Studying the Hadean is Difficult!
For a start there is not much of it! Perhaps 20km² on Hudson Bay. Most studies have concentrated on zircon grains found in younger rocks. The best that can be said is that there was felsic magma and water was about.
But there are other approaches. The early Earth was characterised by impacts from space, but direct evidence of these is missing on the Earth. The surface of the moon however records these and scaling up to the size of the Earth indicates that they would have a major influence on the Hadean on the Earth.
This is considered in THIS ACADEMIC PAPER and is summarised in this ARTICLE. The conclusion reached is that the heat produced from the kinetic energy of the impacts would have made almost everything start to melt. Below 3.5km lots of rocks of all kinds would be melting. Above 3.5km heat loss to space would keep things relatively cool.
The Earthlogs article is well worth reading. It may be easier to understand if you read the following summary produced by Google Gemini.
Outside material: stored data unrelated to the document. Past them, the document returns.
theorem answers_takeBlk {mk : Byte → Byte → Instr} (hop : ∀ dst src, (mk dst src).opcode = opcode) (hn : n = 2)
    (hb : ∀ dst src, (mk dst src).operand.bytes = [dst, src]) : Answers (takeBlk mk bytes) bytes opcode n := by
  subst hn
  match bytes with
  | [] | [_] => exact .inl ⟨by simp, rfl⟩
  | dst :: src :: rest => exact .inr ⟨mk dst src, rest, rfl, hop _ _, by rw [hb]; rfl, by rw [hb]; rfl⟩

/-- An immediate has the width its flag selects (R73). -/
theorem answers_takeImm {flag : Bool} {mk : Imm → Instr} (hop : ∀ v, (mk v).opcode = opcode)
    (hn : n = if flag then 1 else 2) (hb : ∀ v, (mk v).operand.bytes = v.bytes) :
    Answers (takeImm flag mk bytes) bytes opcode n := by
  cases flag with
  | true => exact answers_take1 (fun v => hop (.imm8 v)) hn fun v => hb (.imm8 v)
  | false => exact answers_take2 (fun v => hop (.imm16 v)) hn fun v => hb (.imm16 v)

/-- A byte is its high nibble (the row of R77) and its low nibble (the column). -/
theorem byte_of_nibbles (b : Byte) : b = BitVec.ofNat 8 (16 * (b.toNat / 16) + b.toNat % 16) := by
  rw [Nat.div_add_mod, BitVec.ofNat_toNat, BitVec.setWidth_eq]

/-- Every cell of the matrix of R77 answers an instruction of its opcode, with the operand bytes of its mode. -/
theorem answers_decodeOpcode (opcode : Byte) :
    Answers (decodeOpcode m x opcode bytes) bytes opcode (operandCount m x opcode) := by
  have hrow : opcode.toNat / 16 < 16 := by omega
  have hcol : opcode.toNat % 16 < 16 := by omega
  have hop := byte_of_nibbles opcode
  unfold decodeOpcode
  generalize opcode.toNat / 16 = row at *
  generalize opcode.toNat % 16 = col at *
  subst hop
  interval_cases row <;> dsimp only <;> interval_cases col
  -- one alternative for each shape of operand
  all_goals first
    | exact answers_take1 (fun _ => rfl) rfl fun _ => rfl
    | exact answers_take2 (fun _ => rfl) rfl fun _ => rfl
    | exact answers_take0 rfl rfl rfl
    | exact answers_take3 (fun _ => rfl) rfl fun _ => rfl
    | exact answers_takeBlk (fun _ _ => rfl) rfl fun _ _ => rfl
    | exact answers_takeImm (fun _ => rfl) rfl fun _ => rfl

/-! ### The bytes of an operand are what its mode declares (R72, R73, R80) -/

theorem length_operand_bytes {o : Operand} (h : o.wellFormed m x = true) :
    o.bytes.length = o.mode.operandBytes m x := by
  cases o with
  | mem mo => cases mo <;> rfl
  | immM v => cases v <;> cases beq_iff_eq.1 h <;> rfl
  | immX v => cases v <;> cases beq_iff_eq.1 h <;> rfl
  | _ => rfl

theorem operandCount_opcode (m x : Bool) (i : Instr) : operandCount m x i.opcode = i.operand.mode.operandBytes m x := by
  rw [operandCount, instructionTable_opcode]

/-- The length of an instruction is that of its opcode under the flags it is well-formed for (R80). -/
theorem length_of_wellFormed {i : Instr} (h : i.wellFormed m x = true) : i.length = 1 + operandCount m x i.opcode := by
  rw [operandCount_opcode, ← length_operand_bytes h, Instr.length, encode, List.length_cons, Nat.add_comm]

theorem operandBytes_le (m x : Bool) (mode : Mode) : mode.operandBytes m x ≤ 3 := by
  cases mode with
  | immM => cases m <;> simp [Mode.operandBytes]
  | immX => cases x <;> simp [Mode.operandBytes]
  | _ => simp [Mode.operandBytes]

/-! ### Decoding an encoding

Each reader of operand bytes takes back what the encoder wrote for an operand of its shape. -/

theorem take2_wordBytes (mk : Word → Instr) (v : Word) (rest : List Byte) :
    take2 mk (wordBytes v ++ rest) = some (mk v, rest) := by
  simp [take2, wordBytes]

theorem take3_addressBytes (mk : Address → Instr) (a : Address) (rest : List Byte) :
    take3 mk (addressBytes a ++ rest) = some (mk a, rest) := by
  simp [take3, addressBytes]

theorem takeImm_bytes {flag : Bool} (mk : Imm → Instr) (v : Imm) (h : v.isByte = flag) (rest : List Byte) :
    takeImm flag mk (v.bytes ++ rest) = some (mk v, rest) := by
  subst h
  cases v with
  | imm8 v => rfl
  | imm16 v => exact take2_wordBytes (fun v => mk (.imm16 v)) v rest

/-- The decoder finds the constructor by its opcode and reads its operand back, whatever follows (R70, R74). -/
theorem decode_encode {i : Instr} (h : i.wellFormed m x = true) (rest : List Byte) :
    decode m x (encode i ++ rest) = some (i, rest) := by
  cases i <;> dsimp only [encode, Instr.opcode, Instr.operand]
  -- the operand is bytes as they stand, or one value, whose type says which reader takes it back
  all_goals first
    | rfl
    | rename_i v; exact take2_wordBytes _ v _
    | rename_i v; exact take3_addressBytes _ v _
    | rename_i v; exact takeImm_bytes _ v (beq_iff_eq.1 h) _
The Hadean Eon (~4.6 to 4.0 billion years ago) lacks a substantial rock record, leaving geologists to rely heavily on the geochemical signatures of rare, tiny zircon grains. To shed light on this elusive era, researcher Tim Johnson and his colleagues modeled the impacts of heavy celestial bombardment on the early Earth, scaling up lunar cratering data to account for Earth's greater gravitational pull.
The study reveals that during the Hadean, the energy released by frequent asteroid impacts significantly outweighed internal radiogenic heat generation. This intense, fluctuating external energy profoundly altered Earth’s thermal dynamics. Rather than shedding heat through modern plate tectonics and mantle convection, the Hadean Earth relied on massive, rapid melting events. Magma transported immense heat directly to the surface, allowing energy to radiate into space—the most efficient planetary cooling mechanism.
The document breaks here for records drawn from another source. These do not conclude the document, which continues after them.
-- ==== Sys2Proof/Machine/State.lean ====
section
/-! DEFINITION. The state of the block: the waiting commands, the 128 cores, the 16 seats, the 16 boxes, the frames of the
memory tiers, the keyring, the requests and contributions in flight, the sessions, and what the house die holds. Plain
data. Each structure cites the rules that give it. -/
namespace Sys2Proof.Machine

/-- A model step never stops by a fault (every fault of the spec is an effect on `State`); no constructor is raised. -/
inductive Fault where
  /-- Raised by no meaning; safe. -/
  | none
  deriving DecidableEq, Repr

/-- Why a command has no meaning. -/
inductive Refusal where
  /-- Raised by the arm of a command that the model does not give a meaning; safe. -/
  | notModelled (mnemonic : String)
  deriving DecidableEq, Repr

/-- A tile map entry (07:R171, R172). `home` is the reserved home of a partner-resident tile (R177); `mapNo` names the
side record that its mapping wrote (log 8); `wlost` a wing whose frame a capacity event took (14:R377); `bare` a mirror tile
that has had no live frame yet (11:R274, log 38). -/
structure Tile where
  st : Nat := 0
  tier : Nat := 0
  wtier : Nat := 0
  wing : Bool := false
  und : Bool := false
  pin : Bool := false
  we : Nat := 0
  utile : Nat := 0
  wframe : Nat := 0
  frame : Nat := 0
  home : Option (Nat × Nat) := none
  mapNo : Nat := 0
  wlost : Bool := false
  bare : Bool := false
  deriving DecidableEq, Repr

/-- A directory entry (07:R162) with the region's rotation mark and CURSOR (12:R307). -/
structure Region where
  tumbler : Nat
  mseat : Nat
  block : Nat
  rot : Bool
  cursor : Nat
  mapNo : Nat
  deriving DecidableEq, Repr

/-- A frame's content (07:R164, R165): payload bytes, side record bytes, and the identity of the subkey set under which
its lines are sealed (12:R302, log 10). `upset` is what a read meets in its lines (12:R304, log 14). -/
structure Frame where
  kid : Nat := 0
  data : Mem := []
  side : Mem := []
  upset : LineOutcome := .good
  deriving DecidableEq, Repr

/-- A tile's bytes on their way: payload and side record. -/
structure TileData where
  data : Mem := []
  side : Mem := []
  deriving DecidableEq, Repr

/-- A keyring slot (12:R299, KW_SLOT). `kid` and `prev` identify its MEMORY subkey sets; `key` is any other kind's key;
`writes` counts WRITE runs (13:R340) and `seals` sealed scene records (11:R279). -/
structure KeySlot where
  st : Nat := 0
  kind : Nat := 0
  gen : Nat := 0
  owner : Nat := 0
  member : Nat := 0
  derived : Bool := false
  key : BitVec 256 := 0
  kid : Nat := 0
  prev : Option Nat := none
  writes : Nat := 0
  seals : Nat := 0
  deriving DecidableEq, Repr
The team’s modeled geotherm indicates that temperatures increased rapidly with depth. Beneath a depth of just 3.5 kilometers, the uppermost Hadean crust was in a partially molten state. At depths exceeding 10 kilometers, between 40% and 70% of basaltic crust would have been liquefied. This pervasive melting effectively nullified the traditional distinction between brittle and ductile rock behaviors.
Consequently, the simulation rules out the existence of a rigid lithosphere or stabilizing plate tectonics during this period. Instead, the Hadean mantle was dominated by chaotic, high-energy convection. This continuous recycling of early granitic and continental crust into a literal melting pot perfectly explains the near-total absence of intact Hadean rocks today. This volatile cycle of impact-driven tectonics only ceased around 3.9 to 3.8 billion years ago, when the heavy bombardment subsided and allowed stable, modern planetary geology to emerge.